Uma das armadilhas em que ele poderia facilmente ter caído era se inclinar demais para essa bagunça e confiar demais em suas credenciais. Basear-se em obras clássicas e elementos básicos da cultura americana certamente dá a uma sala uma sensação de profundidade. No entanto, Kentucky Route Zero faz mais do que evocar obras de arte, literatura, arquitetura e muito mais. bem conhecidos, mas nos dizendo algo novo sobre eles. Segurar um espelho para os padrões que continuamos a percorrer como sociedade nos força a refletir sobre por que esses poderes opressivos continuam a surgir e como a humanidade continua a progredir apesar deles.
Da mesma forma que o significado de The Grapes of Wrath é carregado em sua especificidade, em sua representação instantânea de um único momento da história americana, o significado de Kentucky Route Zero é que ele é abrangente. Ele se concentra no fio condutor da história americana, seus sistemas sem escrúpulos e os efeitos que tem sobre as pessoas vulneráveis dentro deles.

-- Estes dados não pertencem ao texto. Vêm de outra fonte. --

-- ==== Sys2Proof/Machine/Combos.lean ====
section
/-! DEFINITION. Combinations of RWS fields that are judged at the commit (R9, R83, R193, R229). -/

namespace Sys2Proof.Machine

/-- One judged combination: whether the sampled set is permitted, and the fields that keep their old values when it is not. -/
structure Combo where
  ok : Bool
  flds : List (Fld × List Nat)

/-- Fields of a broken combination keep the value they had in effect (R9). -/
def keepOld (old new : RegFile) (c : Combo) : RegFile :=
  if c.ok then new else c.flds.foldl (fun f d => f.put d.1 d.2 (old.get d.1 d.2)) new

end Sys2Proof.Machine
end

É exatamente por isso que cenas como a cerimônia do enterro parecem quase reais demais - não é que os desenvolvedores da Cardboard Computer possam ver o futuro, mas a realidade é que eles foram simplesmente capazes de reconhecer e descrever com precisão os padrões familiares de opressão em nosso país. e os eventos resultantes.

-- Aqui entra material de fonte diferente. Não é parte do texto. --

/-- Release of a frozen channel (R406, R407). -/
def channelRelease (s : State) (n : Nat) (byHost : Bool) : State :=
  let cause := s.get Fl.HBMC_CH_FRZ_CAUSE_cause [n]
  if 64 ≤ n || s.get Fl.HBMC_CH_STAT_state [n] ≠ 3 then s
  else if !byHost && (s.get Fl.HBMC_CFG_auto ≠ 1 || cause = 3) then s
  else if cause = 3 then
    ((s.put Fl.HBMC_CH_STAT_state [n] 1).put Fl.HBMC_CH_CTRL_release [n] 1).modHbm fun x => { x with retrain := insertCh n x.retrain }
  else
    let loc := s.rd R.HBMC_CH_FRZ_LOC [n]
    let row := bits loc 31 17 + 2 ^ 15 * (bits loc 15 14 * 16 + bits loc 13 12 * 4 + bits loc 11 10) + 2 ^ 21 * bits loc 16 16
    let s : State := if !byHost && s.flag Fl.HBMC_CH_CTRL_ppr [n] then { s with nv := { s.nv with repairs := s.nv.repairs ++ [(n, row)] } }
      else s
    let s := ((s.put Fl.HBMC_CH_STAT_state [n] 4).put Fl.HBMC_CH_RESYNC_active [n] 1).put Fl.HBMC_CH_RESYNC_permille [n] 0
    ((s.put Fl.HBMC_CH_CTRL_release [n] 0).modHbm fun x => { x with down := x.down.erase n, sync := insertCh n x.sync }).groupsShow

/-- The end of a resync, and of the training before it (R406, R407). -/
def resyncEnd (s : State) (n : Nat) (trainOk : Bool) (ms : Nat) : State :=
  let again := s.hbmc.retrain.contains n
  if !again && !(s.hbmc.sync.contains n) then s
  else if again && !trainOk then
    ((s.put Fl.HBMC_CH_STAT_state [n] 3).put Fl.HBMC_CH_CTRL_release [n] 0).modHbm fun x => { x with retrain := x.retrain.erase n }
  else
    let s := s.modHbm fun x => { x with retrain := x.retrain.erase n, down := x.down.erase n, sync := x.sync.erase n }
    let s := ((s.put Fl.HBMC_CH_STAT_state [n] 2).put Fl.HBMC_CH_STAT_resync_done [n] 1).put Fl.HBMC_CH_CTRL_release [n] 0
    let s := (s.put Fl.HBMC_CH_RESYNC_active [n] 0).put Fl.HBMC_CH_RESYNC_permille [n] 1000
    (s.groupsShow).ev 0x00C2 srcHBMC n (ms % 2 ^ 16)

/-- A repair of the named row (R409). -/
def pprGo (s : State) (n v : Nat) (ok : Bool) : State :=
  if 64 ≤ n || !bit v 31 then s
  else
    let s := s.writeFields ⟨R.HBMC_CH_PPR, [Fl.HBMC_CH_PPR_fail, Fl.HBMC_CH_PPR_hard, Fl.HBMC_CH_PPR_pc, Fl.HBMC_CH_PPR_bank,
      Fl.HBMC_CH_PPR_row]⟩ [n] v
    let row := s.rd R.HBMC_CH_PPR [n] % 2 ^ 22
    if s.get Fl.HBMC_CH_STAT_state [n] ≠ 3 || !ok then s.put Fl.HBMC_CH_PPR_fail [n] 1
    else if s.flag Fl.HBMC_CH_PPR_hard [n] then { s with nv := { s.nv with hard := s.nv.hard ++ [(n, row)] } }
    else { s with nv := { s.nv with repairs := s.nv.repairs ++ [(n, row)] } }

/-- A margin scan of a channel (R408): per lane its margin in taps and the main delay that it calls for. Where the scan
sampler is left is not stated: free values. -/
def marginScan (s : State) (n : Nat) (eyes : List (Nat × Nat)) : State :=
  if 64 ≤ n || eyes.length ≠ 72 || s.get Fl.HBMC_CH_STAT_state [n] ≠ 2 then s
  else
    let s := s.put Fl.HBMC_CH_TRAIN_scans [n] ((s.get Fl.HBMC_CH_TRAIN_scans [n] + 1) % 2 ^ 16)
    let s := s.put Fl.HBMC_CH_TRAIN_margin [n] (min 255 (((eyes.map (·.1)).min?).getD 0))
    let s := (List.range 72).foldl (fun (t : State) i => (t.fresh.2).put Fl.HBMC_CH_DLY_scan [n, i] (t.fresh.1 % 256)) s
    let want := eyes.mapIdx fun i e => (n * 72 + i, e.2 % 256)
    let due := want.filter fun d => s.get Fl.HBMC_CH_DLY_main [n, d.1 % 72] ≠ d.2
    s.modHbm fun x => { x with delays := x.delays.filter (fun d => d.1 / 72 ≠ n) ++ due }

/-! ### Panic (R392) -/

/-- A client raises panic: its margin is below HBMC_PANIC.mark. -/
def panicUp (s : State) (client margin : Nat) : State :=
  if s.hbmc.panic.contains client || s.get Fl.HBMC_PANIC_mark ≤ margin || !(s.powered (.hbmc 0)) then s
  else
    let s := (s.modHbm fun x => { x with panic := x.panic ++ [client] }).inc Fl.HBMC_PANIC_CNT_count
    let s := s.evLimited 0x00C3 srcHBMC 0 (s.rd R.DEV_EPOCH_IN) noFrame (client % 256 + 2 ^ 32)
    s.trace srcHBMC 4 0 (s.rd R.DEV_EPOCH_IN) noFrame

/-- A client drops panic: its margin is above HBMC_PANIC.mark + hyst. Each channel counts the cycles that it has spent under it. -/
def panicDown (s : State) (client margin : Nat) (cycles : List (Nat × Nat)) : State :=
  if !s.hbmc.panic.contains client || margin ≤ s.get Fl.HBMC_PANIC_mark + s.get Fl.HBMC_PANIC_hyst then s
  else
    cycles.foldl (fun (t : State) c => t.inc Fl.HBMC_CH_PANICCYC_count [c.1] c.2)
      (s.modHbm fun x => { x with panic := x.panic.erase client })

end State

/-- REFRESH_TICK (R395). -/
def execRefreshTick (s : State) : Res := .next s.refreshTick

/-- HBM_TEMP_REPORT (R396). -/
def execHbmTempReport (stack : Nat) (temp : Int) (s : State) : Res := .next (s.tempReport stack temp)

/-- HBM_REQUEST (R48, R394, R399, R403). -/
def execHbmRequest (rqs : List HbmReq) (s : State) : Res := .next (s.hbmServe rqs)

/-- SCRUB_READ (R400). -/
def execScrubRead (err : EccErr) (s : State) : Res := .next (s.scrubRead err)

/-- CAPAR_ALERT (R401). -/
def execCaparAlert (ch : Nat) (again : Bool) (s : State) : Res := .next (s.caparAlert ch again)

/-- EV_HBM_PANIC (R392). -/
def execEvHbmPanic (client : Nat) (s : State) (margin : Nat := 0) : Res := .next (s.panicUp client margin)

/-- PANIC_DROP (R392). -/
def execPanicDrop (client : Nat) (s : State) (margin : Nat := 0) (cycles : List (Nat × Nat) := []) : Res :=
  .next (s.panicDown client margin cycles)

/-- CHANNEL_RELEASE (R406). -/
def execChannelRelease (ch : Nat) (byHost : Bool) (s : State) : Res := .next (if byHost then s.onUnit (.hbmc ch) fun s => s.channelRelease ch true else s.channelRelease ch false)

/-- EV_HBM_RESYNC (R406). -/
def execEvHbmResync (ch : Nat) (trainOk : Bool) (ms : Nat) (s : State) : Res := .next (s.resyncEnd ch trainOk ms)

/-- PPR (R409). -/
def execPpr (ch v : Nat) (ok : Bool) (s : State) : Res := .next (s.onUnit (.hbmc ch) fun s => s.pprGo ch v ok)

/-- MARGIN_SCAN (R408). -/
def execMarginScan (ch : Nat) (eyes : List (Nat × Nat)) (s : State) : Res := .next (s.marginScan ch eyes)

end Sys2Proof.Machine
end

O verdadeiro gênio do Kentucky Route Zero é que, à primeira vista, o jogo parece um caos completo. O mundo não é coeso, os personagens não são totalmente desenvolvidos no sentido tradicional, e a estrutura de cada ato individual é totalmente diferente do anterior. As cenas não se baseiam em cenas anteriores – sua complexidade é mais difícil de rastrear do que isso.
No entanto, olhando mais de perto, podemos ver que sua história funciona de forma diferente do que estamos acostumados. Cada cena, personagem, história folclórica, linha de diálogo ou detalhe aparentemente aleatório funciona como uma pincelada individual. É somente quando consideramos cada peça em conjunto que vemos o quadro geral, o retrato de Americana e as pessoas que o compõem.
Kentucky Route Zero se estabeleceu como um dos maiores jogos da década, mas acho que é ainda mais do que isso. É uma daquelas obras de arte únicas na vida, e vou passar o resto da minha tentando desvendar cada fio dela.